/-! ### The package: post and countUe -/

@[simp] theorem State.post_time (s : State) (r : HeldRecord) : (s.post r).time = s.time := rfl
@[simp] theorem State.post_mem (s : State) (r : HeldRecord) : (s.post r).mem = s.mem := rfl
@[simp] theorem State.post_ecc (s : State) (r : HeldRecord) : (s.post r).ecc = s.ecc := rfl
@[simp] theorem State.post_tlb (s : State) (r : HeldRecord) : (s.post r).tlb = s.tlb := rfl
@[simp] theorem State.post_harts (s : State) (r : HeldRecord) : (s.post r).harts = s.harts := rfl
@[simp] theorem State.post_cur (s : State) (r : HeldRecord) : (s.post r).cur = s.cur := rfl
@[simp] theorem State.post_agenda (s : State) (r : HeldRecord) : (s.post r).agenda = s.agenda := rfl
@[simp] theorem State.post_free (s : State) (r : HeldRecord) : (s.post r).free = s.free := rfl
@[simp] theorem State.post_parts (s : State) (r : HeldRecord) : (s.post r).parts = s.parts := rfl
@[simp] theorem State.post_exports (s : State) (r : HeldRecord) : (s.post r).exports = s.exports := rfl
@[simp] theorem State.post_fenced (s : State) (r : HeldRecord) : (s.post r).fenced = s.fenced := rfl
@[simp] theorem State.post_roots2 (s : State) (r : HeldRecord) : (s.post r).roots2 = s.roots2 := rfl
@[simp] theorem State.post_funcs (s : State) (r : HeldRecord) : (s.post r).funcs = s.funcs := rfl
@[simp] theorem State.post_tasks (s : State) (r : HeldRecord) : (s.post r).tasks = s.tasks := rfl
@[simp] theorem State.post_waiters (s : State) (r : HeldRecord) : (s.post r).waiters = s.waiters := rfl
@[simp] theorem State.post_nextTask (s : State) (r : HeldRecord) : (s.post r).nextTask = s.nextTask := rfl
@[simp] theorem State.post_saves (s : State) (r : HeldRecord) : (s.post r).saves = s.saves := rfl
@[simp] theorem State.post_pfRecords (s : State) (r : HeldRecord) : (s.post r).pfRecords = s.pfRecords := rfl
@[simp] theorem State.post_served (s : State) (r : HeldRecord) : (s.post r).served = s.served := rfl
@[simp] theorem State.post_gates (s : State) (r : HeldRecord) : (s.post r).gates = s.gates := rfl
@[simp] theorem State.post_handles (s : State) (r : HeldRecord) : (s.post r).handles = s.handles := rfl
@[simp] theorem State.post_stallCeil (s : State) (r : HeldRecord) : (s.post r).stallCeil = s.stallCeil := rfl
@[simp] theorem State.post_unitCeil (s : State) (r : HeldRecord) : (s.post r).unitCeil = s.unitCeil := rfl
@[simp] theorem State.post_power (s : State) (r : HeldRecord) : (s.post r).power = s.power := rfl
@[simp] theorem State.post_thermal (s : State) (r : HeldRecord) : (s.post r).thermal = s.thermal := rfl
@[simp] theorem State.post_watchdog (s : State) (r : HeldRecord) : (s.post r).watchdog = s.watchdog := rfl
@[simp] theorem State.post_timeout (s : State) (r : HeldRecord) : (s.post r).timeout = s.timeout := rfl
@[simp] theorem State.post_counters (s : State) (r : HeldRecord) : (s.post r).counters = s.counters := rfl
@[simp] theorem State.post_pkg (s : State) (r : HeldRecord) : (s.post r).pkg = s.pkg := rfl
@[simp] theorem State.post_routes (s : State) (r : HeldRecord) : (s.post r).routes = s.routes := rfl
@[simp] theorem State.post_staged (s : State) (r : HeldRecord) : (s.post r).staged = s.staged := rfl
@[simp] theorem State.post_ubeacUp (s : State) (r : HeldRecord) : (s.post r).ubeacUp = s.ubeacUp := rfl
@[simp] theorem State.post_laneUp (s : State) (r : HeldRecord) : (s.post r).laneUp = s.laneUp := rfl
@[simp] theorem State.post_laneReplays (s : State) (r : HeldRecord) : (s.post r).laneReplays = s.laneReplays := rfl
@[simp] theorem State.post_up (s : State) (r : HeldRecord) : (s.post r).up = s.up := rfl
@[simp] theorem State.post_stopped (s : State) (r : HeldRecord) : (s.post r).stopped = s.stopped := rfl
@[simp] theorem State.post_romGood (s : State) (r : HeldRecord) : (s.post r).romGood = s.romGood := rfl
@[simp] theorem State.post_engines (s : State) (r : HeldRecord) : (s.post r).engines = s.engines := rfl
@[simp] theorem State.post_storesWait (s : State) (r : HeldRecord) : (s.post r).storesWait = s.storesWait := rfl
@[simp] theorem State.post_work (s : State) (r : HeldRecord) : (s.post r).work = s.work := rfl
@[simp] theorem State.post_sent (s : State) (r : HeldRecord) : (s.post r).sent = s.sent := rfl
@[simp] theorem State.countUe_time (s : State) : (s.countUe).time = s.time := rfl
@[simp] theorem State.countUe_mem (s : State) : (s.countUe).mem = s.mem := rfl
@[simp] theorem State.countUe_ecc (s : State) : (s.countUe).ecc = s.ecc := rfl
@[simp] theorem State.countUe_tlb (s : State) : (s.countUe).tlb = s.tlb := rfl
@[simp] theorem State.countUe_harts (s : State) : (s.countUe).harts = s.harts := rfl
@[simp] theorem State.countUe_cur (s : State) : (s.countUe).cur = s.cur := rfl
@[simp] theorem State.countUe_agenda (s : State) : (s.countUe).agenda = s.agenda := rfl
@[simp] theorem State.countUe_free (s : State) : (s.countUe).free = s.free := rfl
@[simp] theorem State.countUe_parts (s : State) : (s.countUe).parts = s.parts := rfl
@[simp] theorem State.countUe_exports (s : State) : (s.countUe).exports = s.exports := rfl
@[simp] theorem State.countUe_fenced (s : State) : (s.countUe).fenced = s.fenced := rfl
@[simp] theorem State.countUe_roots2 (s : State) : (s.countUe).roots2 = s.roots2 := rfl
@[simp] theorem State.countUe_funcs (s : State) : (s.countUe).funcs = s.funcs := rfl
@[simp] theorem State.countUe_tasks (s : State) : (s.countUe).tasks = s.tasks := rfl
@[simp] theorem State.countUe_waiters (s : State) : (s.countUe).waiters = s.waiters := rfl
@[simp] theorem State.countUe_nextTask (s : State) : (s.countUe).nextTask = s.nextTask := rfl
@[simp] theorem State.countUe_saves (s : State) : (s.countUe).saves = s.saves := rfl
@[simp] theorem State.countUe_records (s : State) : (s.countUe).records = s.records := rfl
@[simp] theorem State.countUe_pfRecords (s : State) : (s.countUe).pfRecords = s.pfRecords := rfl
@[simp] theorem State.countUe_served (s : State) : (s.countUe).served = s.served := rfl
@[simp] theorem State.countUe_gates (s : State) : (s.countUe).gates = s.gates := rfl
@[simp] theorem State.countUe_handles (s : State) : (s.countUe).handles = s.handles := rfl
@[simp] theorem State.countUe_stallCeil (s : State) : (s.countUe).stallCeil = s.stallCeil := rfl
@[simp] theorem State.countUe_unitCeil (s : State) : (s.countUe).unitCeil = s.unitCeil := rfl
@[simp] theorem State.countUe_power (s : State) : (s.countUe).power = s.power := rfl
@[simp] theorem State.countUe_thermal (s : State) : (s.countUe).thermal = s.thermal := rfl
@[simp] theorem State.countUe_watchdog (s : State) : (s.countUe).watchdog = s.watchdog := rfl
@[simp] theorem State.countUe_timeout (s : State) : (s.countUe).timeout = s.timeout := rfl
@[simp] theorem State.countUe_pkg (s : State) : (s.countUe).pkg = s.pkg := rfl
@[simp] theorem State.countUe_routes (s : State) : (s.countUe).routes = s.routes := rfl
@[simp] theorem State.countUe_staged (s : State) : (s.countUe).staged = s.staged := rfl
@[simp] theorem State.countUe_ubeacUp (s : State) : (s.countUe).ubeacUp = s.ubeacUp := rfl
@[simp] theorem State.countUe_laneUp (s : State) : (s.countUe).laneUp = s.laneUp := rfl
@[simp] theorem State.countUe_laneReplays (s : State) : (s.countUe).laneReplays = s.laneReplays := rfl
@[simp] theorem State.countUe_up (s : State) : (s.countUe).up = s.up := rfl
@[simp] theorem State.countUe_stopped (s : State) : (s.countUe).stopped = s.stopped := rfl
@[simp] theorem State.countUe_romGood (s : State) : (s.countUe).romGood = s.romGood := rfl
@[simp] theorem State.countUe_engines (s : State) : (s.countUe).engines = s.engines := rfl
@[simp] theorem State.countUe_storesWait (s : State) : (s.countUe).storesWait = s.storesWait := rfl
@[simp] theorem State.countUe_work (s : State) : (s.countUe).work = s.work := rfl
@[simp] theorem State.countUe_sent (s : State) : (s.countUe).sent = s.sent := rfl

────────────────────────────────────────

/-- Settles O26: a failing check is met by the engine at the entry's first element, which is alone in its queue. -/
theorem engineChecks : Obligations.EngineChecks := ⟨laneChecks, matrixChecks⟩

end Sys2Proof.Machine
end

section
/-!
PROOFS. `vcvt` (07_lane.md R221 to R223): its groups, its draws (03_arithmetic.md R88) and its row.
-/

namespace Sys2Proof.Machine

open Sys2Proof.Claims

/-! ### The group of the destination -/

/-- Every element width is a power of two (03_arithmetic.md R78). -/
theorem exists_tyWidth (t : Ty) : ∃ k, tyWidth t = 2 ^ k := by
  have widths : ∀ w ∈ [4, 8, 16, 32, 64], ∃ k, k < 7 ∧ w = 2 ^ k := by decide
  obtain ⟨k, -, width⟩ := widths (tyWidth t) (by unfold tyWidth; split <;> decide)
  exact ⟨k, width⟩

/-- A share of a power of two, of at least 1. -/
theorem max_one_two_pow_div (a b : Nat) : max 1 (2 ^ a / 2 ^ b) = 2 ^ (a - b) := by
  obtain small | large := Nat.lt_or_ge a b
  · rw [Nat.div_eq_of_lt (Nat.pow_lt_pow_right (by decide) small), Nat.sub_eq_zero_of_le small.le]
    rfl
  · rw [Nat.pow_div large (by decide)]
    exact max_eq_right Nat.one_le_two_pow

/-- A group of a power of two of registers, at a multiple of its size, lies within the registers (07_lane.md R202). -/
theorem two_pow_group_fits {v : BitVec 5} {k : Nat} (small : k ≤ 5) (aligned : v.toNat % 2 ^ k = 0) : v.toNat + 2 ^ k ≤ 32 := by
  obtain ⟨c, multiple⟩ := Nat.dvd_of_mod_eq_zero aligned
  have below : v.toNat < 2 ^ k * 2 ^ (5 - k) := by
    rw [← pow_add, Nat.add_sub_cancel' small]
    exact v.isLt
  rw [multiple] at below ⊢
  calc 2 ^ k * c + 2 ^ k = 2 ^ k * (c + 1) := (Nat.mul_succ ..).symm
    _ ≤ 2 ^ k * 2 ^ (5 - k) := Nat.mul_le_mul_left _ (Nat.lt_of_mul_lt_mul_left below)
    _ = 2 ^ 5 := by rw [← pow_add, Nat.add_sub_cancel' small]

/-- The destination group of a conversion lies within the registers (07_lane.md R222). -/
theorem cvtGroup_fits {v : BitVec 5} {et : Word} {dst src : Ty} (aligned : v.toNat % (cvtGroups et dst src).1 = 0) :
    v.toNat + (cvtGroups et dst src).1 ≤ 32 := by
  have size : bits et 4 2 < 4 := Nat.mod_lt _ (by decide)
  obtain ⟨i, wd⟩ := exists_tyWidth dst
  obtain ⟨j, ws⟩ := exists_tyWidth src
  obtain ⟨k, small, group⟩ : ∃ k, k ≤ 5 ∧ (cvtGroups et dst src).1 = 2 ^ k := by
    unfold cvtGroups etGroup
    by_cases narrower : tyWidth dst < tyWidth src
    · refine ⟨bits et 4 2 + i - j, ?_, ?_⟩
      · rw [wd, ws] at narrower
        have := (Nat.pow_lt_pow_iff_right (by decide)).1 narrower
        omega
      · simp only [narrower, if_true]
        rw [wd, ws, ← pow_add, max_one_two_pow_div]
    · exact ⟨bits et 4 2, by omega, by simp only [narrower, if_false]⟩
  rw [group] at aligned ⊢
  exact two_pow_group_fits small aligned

────────────────────────────────────────

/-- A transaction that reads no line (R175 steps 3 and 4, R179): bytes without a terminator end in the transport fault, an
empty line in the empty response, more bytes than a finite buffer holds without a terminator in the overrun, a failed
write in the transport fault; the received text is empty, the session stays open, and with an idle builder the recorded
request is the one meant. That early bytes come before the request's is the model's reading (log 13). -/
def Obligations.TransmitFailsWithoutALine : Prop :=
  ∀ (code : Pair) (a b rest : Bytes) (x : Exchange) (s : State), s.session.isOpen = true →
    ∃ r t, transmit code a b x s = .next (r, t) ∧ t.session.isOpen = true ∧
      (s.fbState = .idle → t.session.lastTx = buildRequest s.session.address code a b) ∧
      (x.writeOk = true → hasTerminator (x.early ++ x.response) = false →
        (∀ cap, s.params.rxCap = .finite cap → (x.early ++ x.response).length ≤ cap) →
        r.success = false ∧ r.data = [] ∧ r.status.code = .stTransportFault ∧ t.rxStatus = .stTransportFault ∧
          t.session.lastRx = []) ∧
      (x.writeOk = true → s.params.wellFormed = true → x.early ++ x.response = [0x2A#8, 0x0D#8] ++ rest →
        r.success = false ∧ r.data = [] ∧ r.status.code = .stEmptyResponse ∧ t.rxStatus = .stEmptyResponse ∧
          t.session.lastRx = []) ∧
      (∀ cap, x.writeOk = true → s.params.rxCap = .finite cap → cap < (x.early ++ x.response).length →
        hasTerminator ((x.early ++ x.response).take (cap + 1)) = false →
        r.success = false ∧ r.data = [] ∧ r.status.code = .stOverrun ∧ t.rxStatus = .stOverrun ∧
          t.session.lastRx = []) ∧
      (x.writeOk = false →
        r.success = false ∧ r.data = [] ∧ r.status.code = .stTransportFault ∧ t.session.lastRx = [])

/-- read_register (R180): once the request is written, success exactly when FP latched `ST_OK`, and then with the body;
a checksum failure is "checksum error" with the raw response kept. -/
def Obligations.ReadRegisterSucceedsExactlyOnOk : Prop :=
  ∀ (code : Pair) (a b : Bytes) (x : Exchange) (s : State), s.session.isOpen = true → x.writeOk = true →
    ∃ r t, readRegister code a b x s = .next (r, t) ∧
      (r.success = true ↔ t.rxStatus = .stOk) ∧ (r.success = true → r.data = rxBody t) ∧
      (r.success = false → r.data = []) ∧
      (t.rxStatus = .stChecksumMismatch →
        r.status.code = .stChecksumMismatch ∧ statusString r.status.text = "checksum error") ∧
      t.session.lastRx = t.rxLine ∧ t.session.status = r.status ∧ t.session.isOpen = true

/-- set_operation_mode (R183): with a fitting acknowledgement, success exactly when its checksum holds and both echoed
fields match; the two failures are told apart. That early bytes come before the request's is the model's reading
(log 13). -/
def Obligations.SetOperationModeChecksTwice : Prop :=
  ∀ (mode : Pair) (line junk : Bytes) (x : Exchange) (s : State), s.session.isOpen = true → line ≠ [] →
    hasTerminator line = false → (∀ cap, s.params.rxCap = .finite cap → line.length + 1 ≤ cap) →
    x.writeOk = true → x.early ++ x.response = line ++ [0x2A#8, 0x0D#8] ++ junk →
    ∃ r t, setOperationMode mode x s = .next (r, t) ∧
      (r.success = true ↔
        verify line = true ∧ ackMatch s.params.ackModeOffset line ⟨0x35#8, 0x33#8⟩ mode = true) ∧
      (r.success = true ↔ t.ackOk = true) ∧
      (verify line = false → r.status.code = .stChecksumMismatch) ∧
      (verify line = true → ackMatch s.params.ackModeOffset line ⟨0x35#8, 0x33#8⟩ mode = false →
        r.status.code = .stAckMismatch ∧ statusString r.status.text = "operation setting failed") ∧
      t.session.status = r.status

────────────────────────────────────────

◆ **WHAT IS BEING ASKED**:
In the entries above, find each line containing the string "served" and copy it.

◆ **FINISHED TASK**:
@[simp] theorem State.post_served (s : State) (r : HeldRecord) : (s.post r).served = s.served := rfl
@[simp] theorem State.countUe_served (s : State) : (s.countUe).served = s.served := rfl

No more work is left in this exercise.